Re: RARA-AVIS: Characteristics of noir

From: Al Guthrie ( allanguthrie@ukonline.co.uk)
Date: 11 Feb 2003


----- Original Message ----- From: "Robison Michael R CNIN" < Robison_M@crane.navy.mil>

> I've been thinking about noir. Oftentimes the origin of noir
> fiction is pegged in the early Thirties, pointing to works by
> James Cain, Paul Cain, Raoul Whitfield, and even Faulkner.
> Can you think of any noir characteristics that separate these
> works from earlier ones by Conrad, Dostoyevsky, Shakespeare,
> or even Greek tragedy?

To expand on Mario's point:

Here's an extract from "The Revenger's Tragedy" web site. www.revengerstragedy.com

"REVENGERS TRAGEDY is based on the classic play by Thomas Middleton.

It was first published, anonymously, in 1607, having been performed by Shakespeare's company, the King's Men. Middleton was one of Shakespeare's young collaborators: he also worked on MACBETH and MEASURE FOR MEASURE. In the 1650s, authorship of the play was ascribed to another playwright and poet, Cyril Tourneur. Modern critics view this as a mistake, and attribute the play to Middleton, who also wrote THE CHANGELING, WOMEN BEWARE WOMEN and A GAME AT CHESS.

REVENGERS TRAGEDY was long viewed as the product of a demented or diseased mind. In the nineteenth century, William Archer wrote in The Old Drama & The New: "I will only ask whether such monstrous melodrama as REVENGERS TRAGEDY, with its hideous sexuality and its raging lust for blood, can be said to belong to civilised literature at all? I say it is a product either of sheer barbarism, or of some pitiable psychopathic perversion."
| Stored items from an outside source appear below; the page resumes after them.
-- ==== Sys2Proof/Tests/Slice0.lean ====
section
/-! SUPPORT. Tests of one step each, with results taken from 95_test_vectors.md or worked out from a rule by hand, and
for every statement with hypotheses a concrete case that meets them. -/

namespace Sys2Proof.Machine.Tests

/-! Helpers. -/

/-- Bits in stream order. -/
def bits (xs : List Nat) : List Bool := xs.map fun x => x == 1

/-- The state after reset, then RC.SETM m (m = 0: none), with these bits in the stream and the cursor at its start. -/
def coder (m : Nat) (xs : List Nat) : State :=
  { State.reset with m := m, b := clog2 m, u := if m = 0 then 0 else 2 ^ clog2 m - m, stream := bits xs }

/-- The same state with a plane of written cells. -/
def withPlane (rows cols : Nat) (cells : List Nat) (s : State) : State :=
  { s with rows := rows, cols := cols, plane := cells.zipIdx.map fun c => (c.2, BitVec.ofNat 8 c.1) }

/-- A finite STREAM_CAP. -/
def capped (cap : Nat) (s : State) : State :=
  { s with params := { s.params with streamCap := some cap } }

/-- A small PLANE_CAP. -/
def small (cap : Nat) (s : State) : State :=
  { s with params := { s.params with planeCap := cap } }

/-- The state after one step in which the host presents `w`. -/
def after (w : Word) (s : State) : Option State :=
  match step (s.withFetchWord 32 w.toNat) with
  | .next t => some t
  | _ => none

/-- The step stops with this refusal. -/
def refusedAs (r : Refusal) (w : Word) (s : State) : Bool :=
  match step (s.withFetchWord 32 w.toNat) with
  | .refused x => x == r
  | _ => false

/-! WellFormed refuses each ill-formed operand (R81, R82), and takes its neighbour. -/

theorem test_wf_wbits_n : (Instr.bsWbits 256 0).wf = false ∧ (Instr.bsWbits 255 0).wf = true := by decide
theorem test_wf_wbits_v : (Instr.bsWbits 0 65536).wf = false ∧ (Instr.bsWbits 0 65535).wf = true := by decide
theorem test_wf_rbits : (Instr.bsRbits 256).wf = false ∧ (Instr.bsRbits 255).wf = true := by decide
theorem test_wf_trunc : (Instr.bsTrunc 16777216).wf = false ∧ (Instr.bsTrunc 16777215).wf = true := by decide
theorem test_wf_setm : (Instr.rcSetm 16777216).wf = false ∧ (Instr.rcSetm 16777215).wf = true := by decide
theorem test_wf_enc_high : (Instr.rcEnc 8388608).wf = false ∧ (Instr.rcEnc 8388607).wf = true := by decide
theorem test_wf_enc_low : (Instr.rcEnc (-8388609)).wf = false ∧ (Instr.rcEnc (-8388608)).wf = true := by decide
theorem test_wf_pred_row : (Instr.prPred 4096 0).wf = false ∧ (Instr.prPred 4095 0).wf = true := by decide
theorem test_wf_pred_col : (Instr.prPred 0 4096).wf = false ∧ (Instr.prPred 0 4095).wf = true := by decide
theorem test_wf_setdim_rows : (Instr.plSetdim 4096 0).wf = false ∧ (Instr.plSetdim 4095 0).wf = true := by decide
theorem test_wf_setdim_cols : (Instr.plSetdim 0 4096).wf = false ∧ (Instr.plSetdim 0 4095).wf = true := by decide
theorem test_wf_seek : (Instr.plSeek 16777216).wf = false ∧ (Instr.plSeek 16777215).wf = true := by decide

/-! Decoding, from words written out from R80 to R83, one or more for every command (V1). -/

theorem test_decode_control : decode 0x00000000#32 = .command .nop ∧ decode 0x01000000#32 = .command .clrerr := by
  decide
theorem test_decode_clear_rewind :
    decode 0x10000000#32 = .command .bsClear ∧ decode 0x11000000#32 = .command .bsRewind := by decide
theorem test_decode_wbit :
    decode 0x12000001#32 = .command (.bsWbit true) ∧ decode 0x12000000#32 = .command (.bsWbit false) := by decide
theorem test_decode_wbits :
    decode 0x13030005#32 = .command (.bsWbits 3 5) ∧ decode 0x1310ABCD#32 = .command (.bsWbits 16 0xABCD) ∧
      decode 0x13110000#32 = .command (.bsWbits 17 0) := by decide
theorem test_decode_rbit_rbits :
    decode 0x14000000#32 = .command .bsRbit ∧ decode 0x15080000#32 = .command (.bsRbits 8) ∧
      decode 0x15110000#32 = .command (.bsRbits 17) := by decide
theorem test_decode_flush_trunc :
    decode 0x16000000#32 = .command .bsFlush ∧ decode 0x17000018#32 = .command (.bsTrunc 24) := by decide
theorem test_decode_setm :
    decode 0x20000005#32 = .command (.rcSetm 5) ∧ decode 0x20FFFFFF#32 = .command (.rcSetm 16777215) := by decide
theorem test_decode_enc :
    decode 0x21000003#32 = .command (.rcEnc 3) ∧ decode 0x21FFFFF3#32 = .command (.rcEnc (-13)) ∧
      decode 0x217FFFFF#32 = .command (.rcEnc 8388607) ∧ decode 0x21800000#32 = .command (.rcEnc (-8388608)) := by
  decide
theorem test_decode_dec : decode 0x22000000#32 = .command .rcDec := by decide
theorem test_decode_pred :
    decode 0x30001002#32 = .command (.prPred 1 2) ∧ decode 0x30FFFFFF#32 = .command (.prPred 4095 4095) := by decide
theorem test_decode_setdim :
    decode 0x40002003#32 = .command (.plSetdim 2 3) ∧ decode 0x40000005#32 = .command (.plSetdim 0 5) := by decide
theorem test_decode_plane_passes :
    decode 0x41000000#32 = .command .plEnc ∧ decode 0x42000000#32 = .command .plDec := by decide
theorem test_decode_plane_cells :
    decode 0x43000000#32 = .command (.plSeek 0) ∧ decode 0x440000FF#32 = .command (.plPut 255) ∧
      decode 0x45000000#32 = .command .plGet := by decide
This is how the story is described by Alex Cox, the director of the forthcoming film (my caps):
"the story is about that English class of TITLED GANGSTERS, the
'Aristocracy': with its intrigues, indiscretions, betrayals, lost fortunes, and sudden deaths."

And this is a description of Vindice, the play's main character (not a Jim Thompson psychopath):

"In love with the skull of his dead wife, infatuated with his sister, doing his best to make his mother prostitute her daughter, he has his share of problems," says Cox. "What makes him appealing is that he's so funny. He is a comedian -- a very dark comedian, who murders people in ironic ways."

Noir's just a label. One which no doubt will be applied to film, but, for obvious reasons, was never applied to the play. Noir's been around for a long time, in my opinion. Those Jacobean dramatists were a pretty dark bunch.